/-! ### KV pages and comets (11) -/

/-- R256, R252: PAGE_FORK. A begun fork whose checks pass gives the child, which holds no page, the parent's pages below LENGTH by
reference, with COW set and one reference more on each (each page being held once by the parent), the parent's KV hall and LENGTH as its length; the parent stays.
One whose checks fail finishes with the first failing status, and no page or session changes.

R258: PAGE_RELEASE. A begun release of a resident session truncates it to KEEP, at most its length: pages wholly at or beyond KEEP
leave it, the others stay; a KEEP beyond its length is FORMAT, and a session that is away is PREEMPTED. Other sessions stay. -/
def Obligations.ForksAndReleasesOfPages : Prop :=
  (
  ∀ (c seq : Nat) (k : Cmd) (s : State), findCmd s c seq = some k → k.phase = .begun → k.op = 0x07 →
    (forkStatus s k.body ≠ stOk → ∃ t, exec (.pageFork c seq) s = .next t ∧ t = { s with itk := { s.itk with cmds := t.itk.cmds } } ∧
      findCmd t c seq = some { k with phase := .finished, status := forkStatus s k.body, value := 0 }) ∧
    (∀ p x h, forkStatus s k.body = stOk → findSession s (rd k.body 0 4) = some p → findSession s (rd k.body 4 4) = some x →
      x.pages = [] → p.hall = some h → rd k.body 0 4 ≠ rd k.body 4 4 → swf (fun _ => freePage) s.kv.pages = true →
      (p.pages.map fun q => q.2.2).Nodup → (∀ q ∈ p.pages, q.2.2 < 262144) →
      ∃ t, exec (.pageFork c seq) s = .next t ∧
        t = { s with itk := { s.itk with cmds := t.itk.cmds }, kv := { s.kv with sessions := t.kv.sessions, pages := t.kv.pages } } ∧
        findSession t (rd k.body 0 4) = some p ∧
        findSession t (rd k.body 4 4) = some { x with
          pages := p.pages.filter fun q => decide (pageFirst q.2.1 < rd k.body 8 4), length := rd k.body 8 4, hall := some h } ∧
        (∀ q ∈ p.pages, pageAt t h q.2.2 = if pageFirst q.2.1 < rd k.body 8 4
          then { pageAt s h q.2.2 with refs := (pageAt s h q.2.2).refs + 1, cow := true } else pageAt s h q.2.2) ∧
        findCmd t c seq = some { k with phase := .finished, status := stOk, value := 0 })) ∧
  (
  ∀ (c seq : Nat) (k : Cmd) (x : Session) (s : State), findCmd s c seq = some k → k.phase = .begun → k.op = 0x08 →
    findSession s (rd k.body 0 4) = some x →
    (rd k.body 4 4 ≤ x.length → x.res = .resident → ∃ t, exec (.pageRelease c seq) s = .next t ∧
      findSession t x.handle = some { x with
        length := rd k.body 4 4, pages := x.pages.filter fun q => decide (pageFirst q.2.1 < rd k.body 4 4) } ∧
      (∀ y ∈ s.kv.sessions, y.handle ≠ x.handle → y ∈ t.kv.sessions) ∧
      findCmd t c seq = some { k with phase := .finished, status := stOk, value := 0 } ∧
      t = { s with itk := { s.itk with cmds := t.itk.cmds }, kv := { s.kv with sessions := t.kv.sessions, pages := t.kv.pages, bad := t.kv.bad } }) ∧
    (x.length < rd k.body 4 4 → ∃ t, exec (.pageRelease c seq) s = .next t ∧ t = { s with itk := { s.itk with cmds := t.itk.cmds } } ∧
      findCmd t c seq = some { k with phase := .finished, status := stFormat, value := 0 }) ∧
    (rd k.body 4 4 ≤ x.length → x.res ≠ .resident → ∃ t, exec (.pageRelease c seq) s = .next t ∧
      t = { s with itk := { s.itk with cmds := t.itk.cmds } } ∧
      findCmd t c seq = some { k with phase := .finished, status := stPreempted, value := 0 }))

/-- R264, R261, R262: a session leaves for the host. A begun SWAP_OUT of a resident session with room in its carrel's swap region reserves
an extent and starts the swap; with no room it is NO_SPACE; for a comet it is OK at once. When the flush is confirmed, the body and then
the colophon record go out to the extent; when the colophon reads back as written, the session is a comet without pages, and the waiting
SWAP_OUT is done. A step whose read fails, or whose function cannot move data, leaves the session resident with no extent; a BULK transfer that
port B lost is issued again through PF1 and does not count as failed (R227). -/
def Obligations.SessionsLeaveForTheHost : Prop :=
  ∀ (x : Session) (s : State), findSession s x.handle = some x →
    (∀ c seq k, findCmd s c seq = some k → k.phase = .begun → k.op = 0x09 → rd k.body 0 4 = x.handle →
      (x.res = .resident → ∀ s1, reserveExtent s x = some s1 → ∃ t e, exec (.swapOut c seq) s = .next t ∧
        findSession t x.handle = some { x with res := .swappingOut, swapStep := 2, extent := some (e, extentUnits s x) } ∧
        t.kv.swaps = s.kv.swaps ++ [⟨x.handle, c, seq, true, s.clk.epoch⟩] ∧
        t = { s with kv := { s.kv with sessions := t.kv.sessions, swaps := t.kv.swaps } }) ∧
      (x.res = .resident → reserveExtent s x = none → ∃ t, exec (.swapOut c seq) s = .next t ∧
        t = { s with itk := { s.itk with cmds := t.itk.cmds } } ∧
        findCmd t c seq = some { k with phase := .finished, status := stNoSpace, value := 0 }) ∧
      (x.res = .comet → ∃ t, exec (.swapOut c seq) s = .next t ∧ t = { s with itk := { s.itk with cmds := t.itk.cmds } } ∧
        findCmd t c seq = some { k with phase := .finished, status := stOk, value := 0 })) ∧
    (∀ b e, x.res = .swappingOut → x.swapStep = 2 → x.extent = some e → fnUp s (swapFn s (handleCarrel x.handle)) = true → ∃ t, exec (.swapOutFlushReadDone x.handle (.data b)) s = .next t ∧
      findSession t x.handle = some { x with swapStep := 4, swapBody := (extentBody s x).length, swapDigest := shake256 (extentBody s x) } ∧
      t = { s with kv := { s.kv with sessions := t.kv.sessions }, out := { s.out with dma := t.out.dma } } ∧
      (t.out.dma =
        ⟨swapFn s (handleCarrel x.handle), swapAddr s (handleCarrel x.handle) e.1 % 2 ^ 64, leavingColophon s x⟩ ::
        ⟨swapFn s (handleCarrel x.handle), swapAddr s (handleCarrel x.handle) (e.1 + 1) % 2 ^ 64, extentBody s x⟩ :: s.out.dma)) ∧
    (x.res = .swappingOut → x.swapStep = 4 → fnUp s (swapFn s (handleCarrel x.handle)) = true → ∃ t, exec (.swapOutColophonReadDone x.handle (.data (leavingColophon s x))) s = .next t ∧
      findSession t x.handle = some { x with
        res := .comet, swapStep := 0, pages := [], cometEpoch := swapEpoch s x.handle
        away := x.pages.map fun q => (q.1, q.2.1, pageAt s (x.hall.getD 0) q.2.2) } ∧
      (∀ w ∈ t.kv.swaps, w.session ≠ x.handle) ∧
      (∀ c seq k, findCmd s c seq = some k → s.kv.swaps = [⟨x.handle, c, seq, true, swapEpoch s x.handle⟩] →
        findCmd t c seq = some { k with phase := .finished, status := stOk, value := 0 })) ∧
    (∀ i f, reissued s (swapBulk s (handleCarrel x.handle)) f = false →
      (x.swapStep = 2 ∧ i = Instr.swapOutFlushReadDone x.handle f ∨ x.swapStep = 4 ∧ i = Instr.swapOutColophonReadDone x.handle f) ∧
          ((∀ b, f ≠ .data b) ∨ fnUp s (swapFn s (handleCarrel x.handle)) = false) ∨ i = Instr.completionTimeout x.handle →
      x.res = .swappingOut → ∃ t, exec i s = .next t ∧
        findSession t x.handle = some { x with res := .resident, extent := none, swapStep := 0 } ∧ (∀ w ∈ t.kv.swaps, w.session ≠ x.handle) ∧
        t.kv.pages = s.kv.pages ∧ t.kv.mem = s.kv.mem) ∧
    (reissued s (swapBulk s (handleCarrel x.handle)) .lost = true → x.res = .swappingOut → x.swapStep = 2 ∨ x.swapStep = 4 →
      exec (.swapOutFlushReadDone x.handle .lost) s = .next s ∧ exec (.swapOutColophonReadDone x.handle .lost) s = .next s)

/-- R263, R264: a comet returns. A begun SWAP_IN starts the return of a comet and is OK at once for a resident session. A colophon that
belongs to the comet, with room for its pages, gets them allocated; a body whose length and digest fit makes the session resident again,
its extent freed. A colophon or body that does not fit, or poisoned data, kills the session, which stays a comet. A read that fails is
issued once more, and then given up; one that port B lost goes on through PF1 (R227).

R259, R265, R393: patrol scrub finds an uncorrectable error: the line is poisoned, whatever becomes of a pass's appends, and every page in
use that holds it gains POISON. Sessions stay. In a line of the hall's store it poisons the entries of the tables of R232 that lie there (the
model's way to such an error, log entry 57). -/
def Obligations.CometsReturnAndScrubsPoison : Prop :=
  (
  ∀ (x : Session) (s : State), findSession s x.handle = some x →
    (∀ c seq k, findCmd s c seq = some k → k.phase = .begun → k.op = 0x0A → rd k.body 0 4 = x.handle →
      (x.res = .comet → ∃ t, exec (.swapIn c seq) s = .next t ∧ t = { s with kv := { s.kv with sessions := t.kv.sessions } } ∧
        findSession t x.handle = some { x with res := .returning, swapStep := 1, retried := false }) ∧
      (x.res = .resident → ∃ t, exec (.swapIn c seq) s = .next t ∧ t = { s with itk := { s.itk with cmds := t.itk.cmds } } ∧
        findCmd t c seq = some { k with phase := .finished, status := stOk, value := 0 })) ∧
    (x.res = .returning →
      (∀ b, x.swapStep = 1 → colophonOk x b = true → (allocReturn s x).isSome = true →
        ∃ t y, exec (.cometReturnReadDone x.handle (.data b)) s = .next t ∧ findSession t x.handle = some y ∧ y.res = .returning ∧
          y.swapStep = 2 ∧ y.retried = false ∧ y.swapDigest = slice b 0x28 32 ∧ y.pages.length = x.pages.length + x.away.length) ∧
      (∀ b, x.swapStep ≠ 1 → b.length = x.swapBody → shake256 b = x.swapDigest →
        ∃ t, exec (.cometReturnReadDone x.handle (.data b)) s = .next t ∧
          findSession t x.handle = some { x with res := .resident, extent := none, swapStep := 0, away := [] }) ∧
      (∀ f, ((∃ b, f = Fetch.data b ∧ (x.swapStep = 1 ∧ colophonOk x b = false ∨ x.swapStep ≠ 1 ∧ ¬ (b.length = x.swapBody ∧ shake256 b = x.swapDigest))) ∨ f = .poisoned) →
        x.dead = none → ∃ t, exec (.cometReturnReadDone x.handle f) s = .next t ∧
          findSession t x.handle = some { x with res := .comet, swapStep := 0, pages := [], dead := some stPoisoned }) ∧
      (reissued s (swapBulk s (handleCarrel x.handle)) .lost = true → exec (.cometReturnReadDone x.handle .lost) s = .next s) ∧
      (∀ i, i ∈ [Instr.cometReturnReadDone x.handle .error, .cometReturnReadDone x.handle .timeout, .completionTimeout x.handle] ∨
          (i = .cometReturnReadDone x.handle .lost ∧ reissued s (swapBulk s (handleCarrel x.handle)) .lost = false) → ∃ t, exec i s = .next t ∧
        findSession t x.handle = some (if x.retried then { x with res := .comet, swapStep := 0, pages := [] } else { x with retried := true })))) ∧
  (
  ∀ (hall addr : Nat) (s : State), hall < 4 → hallOff s hall = false → swf (fun _ => false) s.kv.bad = true → swf (fun _ => freePage) s.kv.pages = true →
    (addr < hbmBytesOfHall → ∃ t, exec (.patrolScrub hall addr) s = .next t ∧ lineBad t hall addr = true ∧
      (∀ a, lineKey hall a ≠ lineKey hall addr → lineBad t hall a = lineBad s hall a) ∧
      (∀ i p, (i, p) ∈ pagesAt s hall addr → (pageAt t hall i).poison = true ∧ (pageAt t hall i).refs = p.refs) ∧
      t.kv.sessions = s.kv.sessions ∧ t.kv.mem = s.kv.mem ∧ t.itk = s.itk ∧ t.run = (keepFinding (lineKey hall addr) s).run) ∧
    (∀ tb rest j, addr = hbmBytesOfHall + 64 * j → s.scr.tables = tb :: rest → tb.hall = hall → j < ceilDiv tb.entries.length 8 →
      ∃ t, exec (.patrolScrub hall addr) s = .next t ∧ t = { s.withRegs t with scr := { s.scr with tables := t.scr.tables }, con := t.con } ∧
        t.scr.tables.head? = some { tb with bad := (j :: tb.bad).eraseDups }))
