-- ==== Sys2Proof/Laws/State.lean ====
section
/-!
SUPPORT. Sys2Proof/Laws/State.lean: what each update of the module leaves alone, field by field and table by table: all by rfl, for simp.
-/
section
open Sys2Proof Sys2Proof.Machine
namespace Sys2Proof.Machine
variable (s : State)
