/-- The flush fails where its read does, or its function cannot move data. -/
theorem exec_swapOutFlushReadDone_fails (hstep : x.swapStep = 2) (hre : reissued s (swapBulk s (handleCarrel x.handle)) f = false)
    (hbad : (∀ b, f ≠ .data b) ∨ fnUp s (swapFn s (handleCarrel x.handle)) = false) :
    ∃ cause, exec (.swapOutFlushReadDone x.handle f) s = .next (swapFailed s x 1 cause) := by
  show ∃ cause, execSwapOutFlushReadDone x.handle f s = _
  cases f with
  | data b =>
    have hdown := hbad.resolve_left fun h => h b rfl
    cases he : x.extent with
    | some e => exact ⟨4, by simp [execSwapOutFlushReadDone, Option.filter, hx, hres, hstep, he, hdown]⟩
    | none => exact ⟨5, by simp [execSwapOutFlushReadDone, Option.filter, hx, hres, hstep, he, hre, fetchCause]⟩
  | _ => exact ⟨_, by simp [execSwapOutFlushReadDone, Option.filter, hx, hres, hstep, hre]; rfl⟩

/-- The check of the colophon fails likewise. -/
theorem exec_swapOutColophonReadDone_fails (hstep : x.swapStep = 4) (hre : reissued s (swapBulk s (handleCarrel x.handle)) f = false)
    (hbad : (∀ b, f ≠ .data b) ∨ fnUp s (swapFn s (handleCarrel x.handle)) = false) :
    ∃ cause, exec (.swapOutColophonReadDone x.handle f) s = .next (swapFailed s x 2 cause) := by
  show ∃ cause, execSwapOutColophonReadDone x.handle f s = _
  cases hup : fnUp s (swapFn s (handleCarrel x.handle)) with
  | false => exact ⟨4, by simp [execSwapOutColophonReadDone, Option.filter, hx, hres, hstep, hre, hup]⟩
  | true =>
    have hdata := hbad.resolve_right (by simp [hup])
    exact ⟨fetchCause f, by simp [execSwapOutColophonReadDone, Option.filter, hx, hres, hstep, hre, hup, hdata]⟩

theorem exec_completionTimeout_leaving : ∃ step, exec (.completionTimeout x.handle) s = .next (swapFailed s x step 2) := by
  show ∃ step, execCompletionTimeout x.handle s = _
  exact ⟨if x.swapStep = 2 then 1 else 2, by simp [execCompletionTimeout, hx, hres]⟩

/-- What port B lost is asked for again through PF1 (R227). -/
theorem exec_swapOut_reissued (hre : reissued s (swapBulk s (handleCarrel x.handle)) .lost = true) :
    exec (.swapOutFlushReadDone x.handle .lost) s = .next s ∧ exec (.swapOutColophonReadDone x.handle .lost) s = .next s := by
  show execSwapOutFlushReadDone x.handle .lost s = _ ∧ execSwapOutColophonReadDone x.handle .lost s = _
  by_cases hflush : x.swapStep = 2
  · simp [execSwapOutFlushReadDone, execSwapOutColophonReadDone, Option.filter, hx, hres, hre, hflush]
  · by_cases hcolophon : x.swapStep = 4 <;> simp [execSwapOutFlushReadDone, execSwapOutColophonReadDone, Option.filter, hx, hres, hre, hflush, hcolophon]

/-! ### The body and the colophon go out (R262) -/

theorem exec_swapOutFlushReadDone {e : Nat × Nat} (hstep : x.swapStep = 2) (he : x.extent = some e)
    (hup : fnUp s (swapFn s (handleCarrel x.handle)) = true) (b : Bytes) : exec (.swapOutFlushReadDone x.handle (.data b)) s =
      .next (modSession (dmaWrite (dmaWrite s (swapFn s (handleCarrel x.handle)) (swapAddr s (handleCarrel x.handle) (e.1 + 1)) (extentBody s x))
        (swapFn s (handleCarrel x.handle)) (swapAddr s (handleCarrel x.handle) e.1) (leavingColophon s x)) x.handle fun y =>
          { y with swapStep := 4, swapBody := (extentBody s x).length, swapDigest := shake256 (extentBody s x) }) := by
  show execSwapOutFlushReadDone x.handle (.data b) s = _
  simp [execSwapOutFlushReadDone, Option.filter, hx, hres, hstep, he, hup]

theorem exec_swapOutColophonReadDone (hstep : x.swapStep = 4) (hup : fnUp s (swapFn s (handleCarrel x.handle)) = true) :
    exec (.swapOutColophonReadDone x.handle (.data (leavingColophon s x))) s = .next (becomeComet s x) := by
  have hre := reissued_of_ne_lost (f := .data (leavingColophon s x)) s (swapBulk s (handleCarrel x.handle)) nofun
  show execSwapOutColophonReadDone x.handle (.data (leavingColophon s x)) s = _
  simp [execSwapOutColophonReadDone, Option.filter, hx, hres, hstep, hre, hup]

end

/-- A function that can move data writes. -/
theorem dmaWrite_up {fn : Fn} (hup : fnUp s fn = true) (addr : Nat) (b : Bytes) :
    dmaWrite s fn addr b = { s with out := { s.out with dma := ⟨fn, addr % 2 ^ 64, b⟩ :: s.out.dma } } := if_pos hup

/-- Two writes of one function, the later one newest. -/
theorem dmaWrite_twice {fn : Fn} (hup : fnUp s fn = true) (a a' : Nat) (b b' : Bytes) : dmaWrite (dmaWrite s fn a b) fn a' b' =
    { s with out := { s.out with dma := ⟨fn, a' % 2 ^ 64, b'⟩ :: ⟨fn, a % 2 ^ 64, b⟩ :: s.out.dma } } := by
  rw [dmaWrite_up hup]
  exact dmaWrite_up (s := { s with out := { s.out with dma := ⟨fn, a % 2 ^ 64, b⟩ :: s.out.dma } }) hup a' b'

/-! ### The session is a comet (R262, R264) -/

/-- What `x` leaves behind in `s` as it becomes a comet: its pages as the catalogue held them, and the epoch at which it started to leave. -/
def Session.asComet (s : State) (x y : Session) : Session :=
  { y with
    res := .comet, swapStep := 0, pages := [], cometEpoch := swapEpoch s x.handle
    away := x.pages.map fun q => (q.1, q.2.1, pageAt s (x.hall.getD 0) q.2.2) }

/-- The module with a session gone as a comet, and what its departure makes of the catalogue, the poisoned lines and the registers. -/
def State.cometGone (s : State) (x : Session) (pages : Sparse Page) (bad : Sparse Bool) (regs : Sparse W64) : State :=
  let u := modSession (s.withPages pages bad) x.handle (x.asComet s)
  { u with regs := regs, kv := { u.kv with swaps := s.kv.swaps.filter fun w => w.session != x.handle } }

/-- The SWAP_OUTs that wait for a session finish behind its departure. -/
theorem becomeComet_eq (s : State) (x : Session) : ∃ pages bad regs, becomeComet s x =
    (s.kv.swaps.filter fun w => w.session == x.handle && w.forCmd).foldl (fun s w => finish s w.stream w.seq stOk 0) (s.cometGone x pages bad regs) := by
  obtain ⟨pages, bad, hrelease⟩ := releaseAll_pagesOnly s x
  unfold becomeComet
  dsimp only
  rw [hrelease]
  split <;> exact ⟨pages, bad, _, rfl⟩

/-- Settles O19: a SWAP_OUT starts or is answered (`exec_swapOut`), the flush writes twice (`dmaWrite_twice`), the colophon's check makes the session a
comet (`becomeComet_eq`), and a step that fails leaves it resident (`swapFailed_kv`). -/
theorem sessionsLeaveForTheHost : Obligations.SessionsLeaveForTheHost := by
  unfold Obligations.SessionsLeaveForTheHost
  intro x s hx
  refine ⟨fun c seq k hk hph hop hbody => ⟨fun hres s1 hroom => ?_, fun hres hroom => ?_, fun hres => ?_⟩, fun b e hres hstep he hup => ?_,
    fun hres hstep hup => ?_, fun i f hre hi hres => ?_, fun hre hres _ => exec_swapOut_reissued hx hres hre⟩
  · have hexec := exec_swapOut hk hph hop hbody hx hres hroom
    obtain ⟨e, rfl⟩ := reserveExtent_eq hroom
    exact ⟨_, e, hexec, findSession_startSwapOut hx e _ true, rfl, rfl⟩
  · exact ⟨_, exec_swapOut_noSpace hk hph hop hbody hx hres hroom, rfl, finish_finishedAs _ _ hk⟩
  · exact ⟨_, exec_swapOut_comet hk hph hop hbody hx hres, rfl, finish_finishedAs _ _ hk⟩
  · have hexec := exec_swapOutFlushReadDone hx hres hstep he hup b
    rw [dmaWrite_twice hup] at hexec
    exact ⟨_, hexec, findSession_modSession_found hx _ fun _ => rfl, rfl, rfl⟩
  · obtain ⟨pages, bad, regs, hcomet⟩ := becomeComet_eq s x
    have hexec := exec_swapOutColophonReadDone hx hres hstep hup
    rw [hcomet] at hexec
    have hkv := foldl_kv (f := fun s w => finish s w.stream w.seq stOk 0) (fun _ _ => rfl)
      (s.kv.swaps.filter fun w => w.session == x.handle && w.forCmd) (s.cometGone x pages bad regs)
    refine ⟨_, hexec, ?_, ?_, fun c seq k hk hone => ?_⟩
    · exact (findSession_of_sessions (congrArg Kv.sessions hkv :) _).trans (findSession_modSession_found hx (x.asComet s) fun _ => rfl)
    · rw [hkv]
      exact fun w hw => by simpa using (List.mem_filter.mp hw).2
    · rw [hone]
      have hdone : finishedAs (finish (s.cometGone x pages bad regs) c seq stOk 0) c seq k stOk 0 := finish_finishedAs stOk 0 hk
      simpa [finishedAs] using hdone
  · have hfails : ∃ step cause, exec i s = .next (swapFailed s x step cause) := by
      rcases hi with ⟨⟨hstep, rfl⟩ | ⟨hstep, rfl⟩, hbad⟩ | rfl
      · exact ⟨1, exec_swapOutFlushReadDone_fails hx hres hstep hre hbad⟩
      · exact ⟨2, exec_swapOutColophonReadDone_fails hx hres hstep hre hbad⟩
      · obtain ⟨step, h⟩ := exec_completionTimeout_leaving hx hres
        exact ⟨step, 2, h⟩
    obtain ⟨step, cause, hexec⟩ := hfails
    have hkv := swapFailed_kv s x step cause
    refine ⟨_, hexec, ?_, ?_, by rw [hkv]; rfl, by rw [hkv]; rfl⟩
    · exact (findSession_of_sessions (congrArg Kv.sessions hkv :) _).trans (findSession_modSession_found hx Session.stays fun _ => rfl)
    · rw [hkv]
      exact fun w hw => by simpa using (List.mem_filter.mp hw).2
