/-! ## Frames and whole-machine rules -/

/-- R95, R21, R22, R26 to R29: no command, however it ends, writes a register its rule does not
name. -/
def Obligations.CommandsWriteOnlyTheirRegisters : Prop :=
  ∀ (i : Instr) (s t : State), exec i s = .next t →
    t.cfg = s.cfg ∧ t.cmd = s.cmd ∧ t.inputs = s.inputs ∧
    (¬ initCommand i → t.mode = s.mode ∧ t.slave = s.slave) ∧
    (i = .initSpi → t.slave = s.slave) ∧
    (i ≠ .getPressure → i ≠ .getTemperature → t.acc = s.acc) ∧
    (i ≠ .defaultConfig → t.fail = s.fail) ∧
    (initCommand i ∨ i = .getIntState ∨ (∃ a v, i = .writeReg a v) → t.tmp = s.tmp) ∧
    (i ≠ .getIntState → t.levels = s.levels) ∧
    (i ≠ .initSpi → s.mode ≠ .spi → t.csLvl = s.csLvl) ∧
    (i = .getIntState → t.csLvl = s.csLvl) ∧
    (∃ seg, t.trace = s.trace ++ seg)

/-- R21, R33: once MODE is not UNINIT, only reset changes MODE or SLAVE. -/
def Obligations.BusBindingIsWriteOnce : Prop :=
  ∀ s t : State, s.mode ≠ .uninit → (∀ rest, s.inputs ≠ .powerOn :: rest) → step s = .next t →
    t.mode = s.mode ∧ t.slave = s.slave

/-- The reset state meets the invariants. -/
def Obligations.ResetMeetsTheInvariants : Prop :=
  StateInv State.reset ∧ FramingHolds State.reset ∧ TransportHolds State.reset

/-- R43, R25, R29, R81: every step keeps the state invariant: STEP and CS_LVL between commands, the
waiting state, the fault record and the response layout. -/
def Obligations.StepKeepsTheInvariant : Prop :=
  ∀ s t : State, StateInv s → step s = .next t → StateInv t

/-- R70, R71: every step keeps the framing of the bus: no chip-select window holds more or less
than one register access, and every RESTART is followed at once by its read. -/
def Obligations.StepKeepsTheFraming : Prop :=
  ∀ s t : State, FramingHolds s → step s = .next t → FramingHolds t

/-- R50, R51, R54, R55: every step keeps to the transport of MODE and to the slave address SLAVE. -/
def Obligations.StepKeepsToItsTransport : Prop :=
  ∀ s t : State, TransportHolds s → step s = .next t → TransportHolds t

/-- R43, R50, R70, R71: along every run from reset, with any parameters, any moves of the outside
world and any behaviour of the collaborators, the invariants hold.  That no step stops is the
model's choice (log entry 12, DEDUCED). -/
def Obligations.EveryRunFromResetKeepsTheInvariants : Prop :=
  ∀ (cfg : Config) (inputs : List Input) (bytes : List Byte) (levels : List Bool) (draws : Nat)
    (stall : Option Nat) (k : Nat),
    ∃ t, Host.Core.run Sys2Proof.core k (startOfRun cfg inputs bytes levels draws stall) = .next t ∧
      StateInv t ∧ FramingHolds t ∧ TransportHolds t

/-- R42, R43 (R22, R24, R26, R27, R28): the registers R42 leaves unspecified cannot be observed.
Two states that differ only in them step to states that differ only in them: same trace, same
response, same fault record. -/
def Obligations.UnspecifiedRegistersCannotBeObserved : Prop :=
  ∀ s s' t : State, SameButUnread s s' → step s = .next t →
    ∃ t', step s' = .next t' ∧ SameButUnread t t'
end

YOUR GOAL: Each line of the records above, from the first through the one containing "below LENGTH by", is to be retyped exactly; no other line belongs.

PROBLEM SOLUTION:
/-! ### KV pages and comets (11) -/

/-- R256, R252: PAGE_FORK. A begun fork whose checks pass gives the child, which holds no page, the parent's pages below LENGTH by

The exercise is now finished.